Health

Designer Babies Are Here — So Why Aren’t We Talking About It?

Time and funding pressures make real-time ethics oversight difficult.

by Julia Brown and The Conversation
Genetic engineering, conceptual illustration.
KEITH CHAMBERS/SCIENCE PHOTO LIBRARY/Science Photo Library/Getty Images

With their primary goal to advance scientific knowledge, most scientists are not trained or incentivized to think through the societal implications of the technologies they are developing. Even in genomic medicine, which is geared toward benefiting future patients, time and funding pressures make real-time ethics oversight difficult.

In 2015, three years after scientists discovered how to permanently edit the human genome, U.S. scientists issued a statement to halt applications of germline genome editing, a controversial type of gene editing where the DNA changes also transfer to the patient’s future biological descendants.
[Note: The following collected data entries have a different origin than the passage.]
/-! #### State.setPhase -/

@[simp] theorem State.setPhase_pins (s : State) (rid : Nat) (ph : ReqPhase) : (s.setPhase rid ph).pins = s.pins := rfl
@[simp] theorem State.setPhase_jtag (s : State) (rid : Nat) (ph : ReqPhase) : (s.setPhase rid ph).jtag = s.jtag := rfl
@[simp] theorem State.setPhase_port (s : State) (rid : Nat) (ph : ReqPhase) : (s.setPhase rid ph).port = s.port := rfl
@[simp] theorem State.setPhase_mode (s : State) (rid : Nat) (ph : ReqPhase) : (s.setPhase rid ph).mode = s.mode := rfl
@[simp] theorem State.setPhase_regsAon (s : State) (rid : Nat) (ph : ReqPhase) : (s.setPhase rid ph).regsAon = s.regsAon := rfl
@[simp] theorem State.setPhase_regsBlk (s : State) (rid : Nat) (ph : ReqPhase) : (s.setPhase rid ph).regsBlk = s.regsBlk := rfl
@[simp] theorem State.setPhase_time (s : State) (rid : Nat) (ph : ReqPhase) : (s.setPhase rid ph).time = s.time := rfl
@[simp] theorem State.setPhase_gov (s : State) (rid : Nat) (ph : ReqPhase) : (s.setPhase rid ph).gov = s.gov := rfl
@[simp] theorem State.setPhase_fab (s : State) (rid : Nat) (ph : ReqPhase) : (s.setPhase rid ph).fab = s.fab := rfl
@[simp] theorem State.setPhase_units (s : State) (rid : Nat) (ph : ReqPhase) : (s.setPhase rid ph).units = s.units := rfl
@[simp] theorem State.setPhase_parts (s : State) (rid : Nat) (ph : ReqPhase) : (s.setPhase rid ph).parts = s.parts := rfl
@[simp] theorem State.setPhase_reqs (s : State) (rid : Nat) (ph : ReqPhase) :
    (s.setPhase rid ph).reqs = Store.upd s.reqs rid (fun r => { r with phase := ph }) := rfl
@[simp] theorem State.setPhase_hw (s : State) (rid : Nat) (ph : ReqPhase) : (s.setPhase rid ph).hw = s.hw := rfl
@[simp] theorem State.setPhase_ledger (s : State) (rid : Nat) (ph : ReqPhase) : (s.setPhase rid ph).ledger = s.ledger := rfl
@[simp] theorem State.setPhase_persist (s : State) (rid : Nat) (ph : ReqPhase) : (s.setPhase rid ph).persist = s.persist := rfl
@[simp] theorem State.setPhase_seals (s : State) (rid : Nat) (ph : ReqPhase) : (s.setPhase rid ph).seals = s.seals := rfl
@[simp] theorem State.setPhase_pair (s : State) (rid : Nat) (ph : ReqPhase) : (s.setPhase rid ph).pair = s.pair := rfl
@[simp] theorem State.setPhase_mbx (s : State) (rid : Nat) (ph : ReqPhase) : (s.setPhase rid ph).mbx = s.mbx := rfl
@[simp] theorem State.setPhase_flt (s : State) (rid : Nat) (ph : ReqPhase) : (s.setPhase rid ph).flt = s.flt := rfl
@[simp] theorem State.setPhase_bg (s : State) (rid : Nat) (ph : ReqPhase) : (s.setPhase rid ph).bg = s.bg := rfl
@[simp] theorem State.setPhase_rng (s : State) (rid : Nat) (ph : ReqPhase) : (s.setPhase rid ph).rng = s.rng := rfl
@[simp] theorem State.setPhase_pm (s : State) (rid : Nat) (ph : ReqPhase) : (s.setPhase rid ph).pm = s.pm := rfl
@[simp] theorem State.setPhase_irq (s : State) (rid : Nat) (ph : ReqPhase) : (s.setPhase rid ph).irq = s.irq := rfl
@[simp] theorem State.setPhase_retained (s : State) (rid : Nat) (ph : ReqPhase) : (s.setPhase rid ph).retained = s.retained := rfl
@[simp] theorem State.setPhase_sheds (s : State) (rid : Nat) (ph : ReqPhase) : (s.setPhase rid ph).sheds = s.sheds := rfl
@[simp] theorem State.setPhase_free (s : State) (rid : Nat) (ph : ReqPhase) : (s.setPhase rid ph).free = s.free := rfl
@[simp] theorem State.setPhase_nextId (s : State) (rid : Nat) (ph : ReqPhase) : (s.setPhase rid ph).nextId = s.nextId := rfl
@[simp] theorem State.setPhase_now (s : State) (rid : Nat) (ph : ReqPhase) : (s.setPhase rid ph).now = s.now := rfl
@[simp] theorem State.setPhase_pending (s : State) (rid : Nat) (ph : ReqPhase) : (s.setPhase rid ph).pending = s.pending := rfl

/-! #### State.updQueue -/

@[simp] theorem State.updQueue_pins (s : State) (p q : Nat) (f : Queue → Queue) : (s.updQueue p q f).pins = s.pins := rfl
@[simp] theorem State.updQueue_jtag (s : State) (p q : Nat) (f : Queue → Queue) : (s.updQueue p q f).jtag = s.jtag := rfl
@[simp] theorem State.updQueue_port (s : State) (p q : Nat) (f : Queue → Queue) : (s.updQueue p q f).port = s.port := rfl
@[simp] theorem State.updQueue_mode (s : State) (p q : Nat) (f : Queue → Queue) : (s.updQueue p q f).mode = s.mode := rfl
@[simp] theorem State.updQueue_regsAon (s : State) (p q : Nat) (f : Queue → Queue) : (s.updQueue p q f).regsAon = s.regsAon := rfl
@[simp] theorem State.updQueue_regsBlk (s : State) (p q : Nat) (f : Queue → Queue) : (s.updQueue p q f).regsBlk = s.regsBlk := rfl
@[simp] theorem State.updQueue_time (s : State) (p q : Nat) (f : Queue → Queue) : (s.updQueue p q f).time = s.time := rfl
@[simp] theorem State.updQueue_gov (s : State) (p q : Nat) (f : Queue → Queue) : (s.updQueue p q f).gov = s.gov := rfl
@[simp] theorem State.updQueue_fab (s : State) (p q : Nat) (f : Queue → Queue) : (s.updQueue p q f).fab = s.fab := rfl
@[simp] theorem State.updQueue_units (s : State) (p q : Nat) (f : Queue → Queue) : (s.updQueue p q f).units = s.units := rfl
@[simp] theorem State.updQueue_reqs (s : State) (p q : Nat) (f : Queue → Queue) : (s.updQueue p q f).reqs = s.reqs := rfl
@[simp] theorem State.updQueue_hw (s : State) (p q : Nat) (f : Queue → Queue) : (s.updQueue p q f).hw = s.hw := rfl
@[simp] theorem State.updQueue_ledger (s : State) (p q : Nat) (f : Queue → Queue) : (s.updQueue p q f).ledger = s.ledger := rfl
@[simp] theorem State.updQueue_persist (s : State) (p q : Nat) (f : Queue → Queue) : (s.updQueue p q f).persist = s.persist := rfl
@[simp] theorem State.updQueue_seals (s : State) (p q : Nat) (f : Queue → Queue) : (s.updQueue p q f).seals = s.seals := rfl
@[simp] theorem State.updQueue_pair (s : State) (p q : Nat) (f : Queue → Queue) : (s.updQueue p q f).pair = s.pair := rfl
@[simp] theorem State.updQueue_mbx (s : State) (p q : Nat) (f : Queue → Queue) : (s.updQueue p q f).mbx = s.mbx := rfl
@[simp] theorem State.updQueue_flt (s : State) (p q : Nat) (f : Queue → Queue) : (s.updQueue p q f).flt = s.flt := rfl
@[simp] theorem State.updQueue_bg (s : State) (p q : Nat) (f : Queue → Queue) : (s.updQueue p q f).bg = s.bg := rfl
@[simp] theorem State.updQueue_rng (s : State) (p q : Nat) (f : Queue → Queue) : (s.updQueue p q f).rng = s.rng := rfl
@[simp] theorem State.updQueue_pm (s : State) (p q : Nat) (f : Queue → Queue) : (s.updQueue p q f).pm = s.pm := rfl
@[simp] theorem State.updQueue_irq (s : State) (p q : Nat) (f : Queue → Queue) : (s.updQueue p q f).irq = s.irq := rfl
@[simp] theorem State.updQueue_retained (s : State) (p q : Nat) (f : Queue → Queue) : (s.updQueue p q f).retained = s.retained := rfl
@[simp] theorem State.updQueue_sheds (s : State) (p q : Nat) (f : Queue → Queue) : (s.updQueue p q f).sheds = s.sheds := rfl
@[simp] theorem State.updQueue_free (s : State) (p q : Nat) (f : Queue → Queue) : (s.updQueue p q f).free = s.free := rfl
@[simp] theorem State.updQueue_nextId (s : State) (p q : Nat) (f : Queue → Queue) : (s.updQueue p q f).nextId = s.nextId := rfl
@[simp] theorem State.updQueue_now (s : State) (p q : Nat) (f : Queue → Queue) : (s.updQueue p q f).now = s.now := rfl
@[simp] theorem State.updQueue_pending (s : State) (p q : Nat) (f : Queue → Queue) : (s.updQueue p q f).pending = s.pending := rfl

/-! #### State.wrote -/

@[simp] theorem State.wrote_pins (s : State) (err : Bool) : (s.wrote err).pins = s.pins := rfl
@[simp] theorem State.wrote_jtag (s : State) (err : Bool) : (s.wrote err).jtag = s.jtag := rfl
@[simp] theorem State.wrote_port (s : State) (err : Bool) : (s.wrote err).port = ⟨0, err⟩ := rfl
@[simp] theorem State.wrote_mode (s : State) (err : Bool) : (s.wrote err).mode = s.mode := rfl
@[simp] theorem State.wrote_regsAon (s : State) (err : Bool) : (s.wrote err).regsAon = s.regsAon := rfl
@[simp] theorem State.wrote_regsBlk (s : State) (err : Bool) : (s.wrote err).regsBlk = s.regsBlk := rfl
@[simp] theorem State.wrote_time (s : State) (err : Bool) : (s.wrote err).time = s.time := rfl
@[simp] theorem State.wrote_gov (s : State) (err : Bool) : (s.wrote err).gov = s.gov := rfl
@[simp] theorem State.wrote_fab (s : State) (err : Bool) : (s.wrote err).fab = s.fab := rfl
@[simp] theorem State.wrote_units (s : State) (err : Bool) : (s.wrote err).units = s.units := rfl
@[simp] theorem State.wrote_parts (s : State) (err : Bool) : (s.wrote err).parts = s.parts := rfl
@[simp] theorem State.wrote_reqs (s : State) (err : Bool) : (s.wrote err).reqs = s.reqs := rfl
@[simp] theorem State.wrote_hw (s : State) (err : Bool) : (s.wrote err).hw = s.hw := rfl
@[simp] theorem State.wrote_ledger (s : State) (err : Bool) : (s.wrote err).ledger = s.ledger := rfl
@[simp] theorem State.wrote_persist (s : State) (err : Bool) : (s.wrote err).persist = s.persist := rfl
@[simp] theorem State.wrote_seals (s : State) (err : Bool) : (s.wrote err).seals = s.seals := rfl
@[simp] theorem State.wrote_pair (s : State) (err : Bool) : (s.wrote err).pair = s.pair := rfl
@[simp] theorem State.wrote_mbx (s : State) (err : Bool) : (s.wrote err).mbx = s.mbx := rfl
@[simp] theorem State.wrote_flt (s : State) (err : Bool) : (s.wrote err).flt = s.flt := rfl
@[simp] theorem State.wrote_bg (s : State) (err : Bool) : (s.wrote err).bg = s.bg := rfl
@[simp] theorem State.wrote_rng (s : State) (err : Bool) : (s.wrote err).rng = s.rng := rfl
@[simp] theorem State.wrote_pm (s : State) (err : Bool) : (s.wrote err).pm = s.pm := rfl
@[simp] theorem State.wrote_irq (s : State) (err : Bool) : (s.wrote err).irq = s.irq := rfl
@[simp] theorem State.wrote_retained (s : State) (err : Bool) : (s.wrote err).retained = s.retained := rfl
@[simp] theorem State.wrote_sheds (s : State) (err : Bool) : (s.wrote err).sheds = s.sheds := rfl
@[simp] theorem State.wrote_free (s : State) (err : Bool) : (s.wrote err).free = s.free := rfl
@[simp] theorem State.wrote_nextId (s : State) (err : Bool) : (s.wrote err).nextId = s.nextId := rfl
@[simp] theorem State.wrote_now (s : State) (err : Bool) : (s.wrote err).now = s.now := rfl
@[simp] theorem State.wrote_pending (s : State) (err : Bool) : (s.wrote err).pending = s.pending := rfl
The scientists’ statement called for an “open discussion of the merits and risks” before experiments could begin. But these discussions did not happen.

By 2018, at least two babies had been born from germline editing with embryos that had been genetically modified in China. With no preemptive ethics or clear regulatory guidance, you get the occasional “cowboy scientist” who pushes the boundaries of experiments until they are told to stop.

After finding out about the babies, scientists continued to talk — but mostly among themselves. Then, in 2020, an international commission report that brought together expert views resounded the same call for societal discussions about whether germline editing could be ethical.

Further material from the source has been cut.